17. A person flying a kite holds the string 5 feet above ground level and the string is let out at a rate of $2 \mathrm{ft} / \mathrm{sec}$ as the kite moves horizontally at an altitude of 105 feet (see figure). Assuming there is no sag in the string, find the rate at which the kite is moving when the string is 125 feet long. (Write a sentence explaining the meaning of your answer including units.)

Step 1 ：First, we need to calculate the value of \(x\) when \(z = 125\) feet.

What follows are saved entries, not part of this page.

-- ==== Sys2Proof/Machine/Distributor.lean ====
section
/-! DEFINITION. Launch queues, the checks and dispatch of records, the distributor's choice, pre-emption, saving, resuming
and retiring (spec/19 R335 to R361, spec/20 R374, spec/21 R391). -/
namespace Sys2Proof.Machine

/-! ### Queue registers (R335, R342) -/

def State.queue (s : State) (q : Nat) : Queue := tget s.queues q Queue.init
def State.setQueue (s : State) (q : Nat) (x : Queue) : State := { s with queues := tset s.queues q x }
def State.modQueue (s : State) (q : Nat) (f : Queue → Queue) : State := s.setQueue q (f (s.queue q))

def Queue.en (x : Queue) : Bool := x.qcfg.getLsbD 8
def Queue.irq (x : Queue) : Bool := x.qcfg.getLsbD 9
def Queue.vec (x : Queue) : Nat := fld x.qcfg.toNat 26 16
def Queue.log2n (x : Queue) : Nat := fld x.qcfg.toNat 3 0
def Queue.bal (x : Queue) : Nat := fld x.tokens.toNat 15 0
def Queue.tmax (x : Queue) : Nat := fld x.tokens.toNat 47 32

/-- The balance replaced. -/
def Queue.setBal (x : Queue) (b : Nat) : Queue := { x with tokens := dwn (x.tokens.toNat / 2 ^ 16 * 2 ^ 16 + b % 2 ^ 16) }

/-- What a period start does (R342): the budget, the balance, and a deadline at the end of the new period. -/
def Queue.startPeriod (x : Queue) (now : Nat) : Queue :=
  let e := now + 256 * x.period.toNat
  { x.setBal (min (x.bal + fld x.tokens.toNat 31 16) x.tmax) with
    left := 256 * x.budget.toNat, periodEnd := e, deadline := some e }

/-- Bits that a queue register may hold. -/
def regMask : QReg → Nat
  | .qbase => 0xFFFFFFFFFFC0
  | .qcfg => 0x07FF030F
  | .period | .budget => 0xFFFFFFFF
  | .tokens => 0xFFFFFFFFFFFF

/-- A queue after a write to one of its registers, unless the write is ignored (R335). A PERIOD that an enabled queue
lacked counts from the cycle in which EN became 1: the period under way starts now (R342). -/
def Queue.write (x : Queue) (r : QReg) (v : DWord) (now : Nat) : Queue :=
  let busy := x.en || x.head != x.tail
  if v.toNat &&& regMask r ≠ v.toNat then x
  else
    match r with
    | .qbase => if busy then x else { x with qbase := v }
    | .qcfg =>
      let n := fld v.toNat 3 0
      if n = 0 ∨ 12 < n ∨ (busy ∧ n ≠ x.log2n) then x
      else
        let x1 := { x with qcfg := v }
        if !x.en && x1.en then
          let x2 := { x1 with enabledAt := now }
          if x.period = 0 then x2 else x2.startPeriod now
        else x1
    | .period =>
      if x.en && x.period == 0 && v != 0 then
        { x with period := v, periodEnd := x.enabledAt + (now - x.enabledAt) / (256 * v.toNat) * (256 * v.toNat) }
      else { x with period := v }
    | .budget => { x with budget := v }
    | .tokens => { x with tokens := v }

/-- QUEUE_REGISTER_WRITE (R335). -/
def execQueueRegisterWrite (queue : Nat) (reg : QReg) (value : DWord) (s : State) : Out :=
  if s.firm.ready && decide (queue < 64) then .next (s.modQueue queue (fun x => x.write reg value s.cycle)) else .next s

/-- TAIL_WRITE (R335, R416, R418): it ends idleness, and the hold after an overheating once the die has cooled. -/
def execTailWrite (queue : Nat) (value : DWord) (s : State) : Out :=
  if s.firm.ready = false ∨ 64 ≤ queue then .next s
  else
    let s1 := if s.power.hot && decide (s.power.temp < 90) then { s with power := { s.power with hot := false } } else s
    let s2 := s1.wake
    if value.toNat < 2 ^ (s2.queue queue).log2n ∧ value.toNat < 2 ^ 12 then
      .next (s2.modQueue queue (fun x => { x with tail := value.toNat }))
    else .next s2

/-- QSTAT (R335). -/
def Queue.stat (x : Queue) : DWord := dwn (x.left / 256 % 2 ^ 32 + x.periodEnd / 256 % 2 ^ 32 * 2 ^ 32)

/-- PERIOD_START (R342, R416). -/
def execPeriodStart (queue : Nat) (s : State) : Out :=
  let x := s.queue queue
  if x.en && x.period != 0 && decide (x.periodEnd ≤ s.cycle) then
    let x1 := x.startPeriod x.periodEnd
    let s1 := s.setQueue queue x1
    .next (if x1.head ≠ x1.tail ∧ 0 < x1.left then s1.wake else s1)
  else .next s

/-- BUDGET_EXHAUSTED (R342). -/
def execBudgetExhausted (queue : Nat) (s : State) : Out :=
  if (s.queue queue).left = 0 then .next (s.modQueue queue (fun x => { x with deadline := none })) else .next s

/-! ### Records (R336, R337) -/

/-- A launch record as the distributor reads it. -/
structure Launch where
  at8 : Nat
  img : Nat
  ptroot : Nat
  argp : Nat
  gpool : Nat
  spool : Nat
  gpooln : Nat
  spooln : Nat
  cap : Nat
  ctx : Nat
  ncl : Nat
  flags : BitVec 8
deriving DecidableEq, Repr

/-- The record at the head of a queue. -/
def State.headRecord (s : State) (q : Nat) : Launch :=
  let x := s.queue q
  let a := x.qbase.toNat + 64 * x.head
  let n (o k : Nat) : Nat := s.bulk.num (a + o) k
  { at8 := a, img := n 0 8, ptroot := n 8 8, argp := n 0x10 8, gpool := n 0x18 8, spool := n 0x20 8, gpooln := n 0x28 4
    spooln := n 0x2C 4, cap := n 0x30 4, ctx := n 0x34 2, ncl := n 0x36 1, flags := BitVec.ofNat 8 (n 0x37 1) }

/-- CLUSTERS of a region (R337). -/
def clusterMask (ks : List Nat) : Nat := ks.foldl (fun n k => n + 2 ^ k) 0

/-- CPL written whole (R337). -/
def State.writeCpl (s : State) (at8 state code : Nat) (ks : List Nat) : State :=
  { s with bulk := s.bulk.write (at8 + 0x38) (leBytes 8 (clusterMask ks + state * 2 ^ 48 + code * 2 ^ 52)) }

/-- The record at the head retires (R335, R341): HEAD advances, and VEC is raised when IRQ = 1. -/
def State.retireRecord (s : State) (q at8 state code : Nat) (ks : List Nat) : State :=
  let s1 := s.writeCpl at8 state code ks
  let x := s1.queue q
  let s2 := s1.setQueue q { x with head := (x.head + 1) % 2 ^ x.log2n, state := 0, consumed := 0 }
  if x.irq then { s2 with msix := s2.msix ++ [x.vec] } else s2

/-! ### Checks (R338, R340) -/

/-- A launch block (R338). -/
structure LaunchBlock where
  next : Nat
  lext : Nat
  dmode : BitVec 2
  len : Nat
  entry : Nat
  tfoff : Nat
  frbase : Nat
  extoff : Nat
  lodectx : List Nat
  est : Nat
deriving DecidableEq, Repr

/-- The launch block's own fields; none for CODE 0x01. -/
def parseBlock (b : List Byte) : Option LaunchBlock :=
  let n := imgNum b
  let len := n 8 8
  let ok := n 0 2 == 1 && decide (n 2 1 ≤ 254) && n 3 1 != 0 && decide (n 4 1 < 4) && n 5 3 == 0
    && n 0x10 4 % 4 == 0 && n 0x14 4 % 4096 == 0 && n 0x18 4 % 64 == 0 && n 0x1C 4 % 8 == 0 && n 0x48 56 == 0
    && decide (128 ≤ len) && decide (n 0x10 4 + 4 ≤ len) && decide (n 0x14 4 < len) && decide (n 0x18 4 < len)
    && decide (n 0x1C 4 < len) && decide (n 0x1C 4 + 32 * n 2 1 ≤ len)
  if ok then
    some ⟨n 2 1, n 3 1, BitVec.ofNat 2 (n 4 1), len, n 0x10 4, n 0x14 4, n 0x18 4, n 0x1C 4,
      (List.range 4).map (fun c => n (0x20 + 8 * c) 8), n 0x40 8⟩
  else none

/-- Clusters in service (R394, R395). -/
def State.inService (s : State) : Nat := ((List.range Config.clusters).filter (fun k => (s.enmapOf k).getLsbD 17)).length

/-- Whether a context is running or saved. -/
def State.ctxTaken (s : State) (ctx : Nat) : Bool :=
  s.regions.any (fun r => r.2.ctx == ctx) || s.saves.any (fun i => i.2.region.ctx == ctx)

/-- CODE of the record's own fields (R340, R395). -/
def checkRecord (s : State) (l : Launch) : Option Nat :=
  if l.ctx = 0 ∨ s.ctxTaken l.ctx then some 3
  else if l.ncl = 0 ∨ 48 < l.ncl ∨ s.inService < l.ncl then some 4
  else if l.cap = 0 ∨ 16 ≤ l.flags.toNat then some 5
  else none

/-- Bytes of the image that IMG names, walked; CODE 0x02 otherwise. -/
def State.imgRead (s : State) (l : Launch) (n : Nat) : Except Nat (List Byte) × State :=
  if l.img % 2 ^ 16 ≠ 0 then (.error 2, s)
  else
    match s.gvaRead l.ptroot l.img n with
    | (s1, some b) => (.ok b, s1)
    | (s1, none) => (.error 2, s1)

We can do this by rearranging the Pythagorean theorem to solve for \(x\): \(x = \sqrt{z^2 - y^2}\).

Step 2 ：Then, we can differentiate the Pythagorean theorem with respect to time \(t\) to get \(2x\frac{dx}{dt} + 2y\frac{dy}{dt} = 2z\frac{dz}{dt}\).

Step 3 ：Since \(y\) is constant (the height of the kite doesn't change), \(\frac{dy}{dt} = 0\).

Step 4 ：So, the equation simplifies to \(2x\frac{dx}{dt} = 2z\frac{dz}{dt}\).

Step 5 ：We can solve this equation for \(\frac{dx}{dt}\) to find the rate at which the kite is moving horizontally: \(\frac{dx}{dt} = \frac{z}{x}\frac{dz}{dt}\).

Step 6 ：Finally, we can substitute the known values into this equation to find the answer. Given that \(y = 105\), \(z = 125\), and \(\frac{dz}{dt} = 2\), we find that \(x = \sqrt{z^2 - y^2} = 67.82329983125268\).

Step 7 ：Substituting these values into the equation for \(\frac{dx}{dt}\), we find that \(\frac{dx}{dt} = \frac{z}{x}\frac{dz}{dt} = 3.6860489038724285\).

Step 8 ：Final Answer: The rate at which the kite is moving horizontally when the string is 125 feet long is approximately \(\boxed{3.69 \, \text{feet/second}}\). This means that at that moment, the kite is moving away from the person flying it at a speed of 3.69 feet per second.